Histone Modifier Genes Alter Conotruncal Heart Phenotypes in 22q11.2 Deletion Syndrome.

Am J Hum Genet 2015 Dec 19;97(6):869-77. Epub 2015 Nov 19.

Department of Genetics, Albert Einstein College of Medicine, Yeshiva University, Bronx, NY 10461, USA. Electronic address:

We performed whole exome sequence (WES) to identify genetic modifiers on 184 individuals with 22q11.2 deletion syndrome (22q11DS), of whom 89 case subjects had severe congenital heart disease (CHD) and 95 control subjects had normal hearts.
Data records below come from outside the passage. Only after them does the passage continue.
-- ==== Sys2Proof/Machine/Boot.lean ====
section
/-! DEFINITION. PACKAGE_RESET: boot and signed firmware (R316, R317, R257, R322, R323), and the capability list of the
part (R319, R320). -/

namespace Sys2Proof.Machine

/-- The fields of a header (R317). -/
def imgVersion (i : Image) : BitVec 32 := BitVec.ofNat 32 (fieldLE i.head 8 4)

def imgAdvances (i : Image) : Bool := fieldLE i.head 0xC 4 % 2 = 1

/-- The body: as many bytes as the header says. -/
def imgBody (i : Image) : List Byte := i.body.take (fieldLE i.head 0x10 8)

def imgKey (i : Image) : List Byte := (i.head.drop 0x20).take 1793

/-- An image verifies (R317). -/
def State.verifies (s : State) (i : Image) : Bool :=
  i.head.length = 0x1000 && fieldLE i.head 0x10 8 ≤ i.body.length
    && fieldLE i.head 0 4 = 0x4B424649 && fieldLE i.head 4 2 = 1 && s.host.fuseMin.toNat ≤ (imgVersion i).toNat
    && zeroBytes i.head 6 2 && fieldLE i.head 0xC 4 < 2 && zeroBytes i.head 0x18 8 && zeroBytes i.head 0x721 7
    && zeroBytes i.head 0xC28 984
    && shake256 (imgKey i) == leBytes 64 s.host.keyHash.toNat
    && falconVerify (imgKey i) (shake256 (i.head.take 0x728 ++ imgBody i)) ((i.head.drop 0x728).take 1280)

/-! ### The capability list (R14, R19, R21, R319, R320)

The spec gives the content of each entry and, for 0x0002 and 0x0003, its layout; elsewhere each item is an 8-byte word
in the order of R320 (DESIGN CHOICE, notes/assumptions/62.md). -/

/-- An entry of version 1: its header and its body, filled to a multiple of 8 bytes. -/
def capEntry (id : Nat) (body : List Byte) : List Byte :=
  let fill := (8 - body.length % 8) % 8
  leBytes 8 ((8 + body.length + fill) * 2 ^ 32 + 2 ^ 16 + id) ++ body ++ List.replicate fill 0

def capWords (xs : List Nat) : List Byte := xs.flatMap (leBytes 8)

/-- The physical position of an enabled core on its die (R14). -/
def Part.position (p : Part) (core : Nat) : Nat := p.coreMap.get (core % 132) core

/-- The list that firmware builds for the part (R1, R21, R320), its own figures in it, with the domain as it stands at boot.
The architecture is revision 3 (R1, R314). -/
def capList (p : Part) (t : Trellis) : List Byte :=
  capEntry 1 (capWords [p.code, 3, 1200000000, 2400000000, p.dies, p.cores])
    ++ capEntry 2 ((List.range 528).flatMap (fun c => leBytes 2 (p.position c)))
    ++ capEntry 3 ((List.range 16896).map (fun l => BitVec.ofNat 8 (p.units l)))
    ++ capEntry 4 (capWords [p.stackBytes, p.wsBytes, p.slices, p.tiles])
    ++ capEntry 5 (capWords [p.saveWarp, p.saveCore])
    ++ capEntry 6 (capWords [t.id, t.members.toNat, t.up.toNat, if p.features.getLsbD 2 then 64 else 0])
    ++ capEntry 7 (capWords [p.features.toNat])
    ++ capEntry 9 (p.identity.take 65536)
    ++ leBytes 8 0

/-! ### Boot -/

/-- A secure entry is locked as firmware writes it. -/
def lockEntry (e : Word × Word) : Word × Word :=
  let e := regionEntry e
  if e.1.getLsbD 1 then (e.1 ||| 8, e.2) else e

/-- The machine as package reset leaves it before the ROM's first step: the part, its fuses and its links stay. -/
def State.fresh0 (s : State) : State :=
  { State.reset with
    agenda := s.agenda, tick := s.tick, turn := s.turn, nextId := s.nextId, part := s.part, trellis := s.trellis,
    host := { HostSide.reset with fuseMin := s.host.fuseMin, keyHash := s.host.keyHash } }

/-- The region table that firmware leaves. -/
def bootRegions (fw : FwSetup) : SMap (Word × Word) :=
  fw.regions.foldl (fun m x => SMap.set m (0, 0) (x.1 % 64) (lockEntry x.2)) []

/-- What the firmware of an image does (R316 steps 5 to 7): weight stores hold zeros, the region table, the
worlds and the capability list stand, the measurements are recorded, and the dies leave reset. -/
def State.boots (s : State) (i : Image) (fw : FwSetup) : State :=
  let caps := capList s.part s.trellis
  let regions := bootRegions fw
  { s with
    mem := wrBytes s.mem (capPlace capVa) caps
    regions := regions
    secure := fw.secure
    released := true
    host := { s.host with
      caps := caps, version := (imgVersion i), imageHash := shake256 (i.head ++ imgBody i),
      regionHash := shake256 (regionBytes regions), bootStatus := 1,
      fuseMin := if imgAdvances i then BitVec.ofNat 32 (max s.host.fuseMin.toNat (imgVersion i).toNat) else s.host.fuseMin } }

/-- PACKAGE_RESET: the primary image, else the recovery image, else the failure code. -/
def execPackageReset (primary recovery : Image) (fw : FwSetup) (s : State) : Result :=
  s.event (fun s =>
    let s := s.fresh0
    if s.verifies primary then s.boots primary fw
    else if s.verifies recovery then s.boots recovery fw
    else { s with host := { s.host with bootStatus := 2 } })

end Sys2Proof.Machine
end

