-- ==== Sys2Proof/Machine/Core.lean ====
section
/-! DEFINITION. The machine as the host takes it. -/

def Sys2Proof.core : Host.Core :=
  { State := Sys2Proof.Machine.State, Fault := Sys2Proof.Machine.Fault, Refusal := Sys2Proof.Machine.Refusal,
    step := Sys2Proof.Machine.step, reset := Sys2Proof.Machine.State.reset }
end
Three genes including JMJD1C (jumonji domain containing 1C), RREB1 (Ras responsive element binding protein 1), and SEC24C (SEC24 family member C) had rare (MAF < 0.001) predicted deleterious single-nucleotide variations (rdSNVs) in seven case subjects and no control subjects (p = 0.005; Fisher exact and permutation tests). Because JMJD1C and RREB1 are involved in chromatin modification, we investigated other histone modification genes. Eighteen case subjects (20%) had rdSNVs in four genes (JMJD1C, RREB1, MINA, KDM7A) all involved in demethylation of histones (H3K9, H3K27). Overall, rdSNVs were enriched in histone modifier genes that activate transcription (Fisher exact p = 0.0004, permutations, p = 0.0003, OR = 5.16); however, rdSNVs in control subjects were not enriched. This implicates histone modification genes as influencing risk for CHD in presence of the deletion.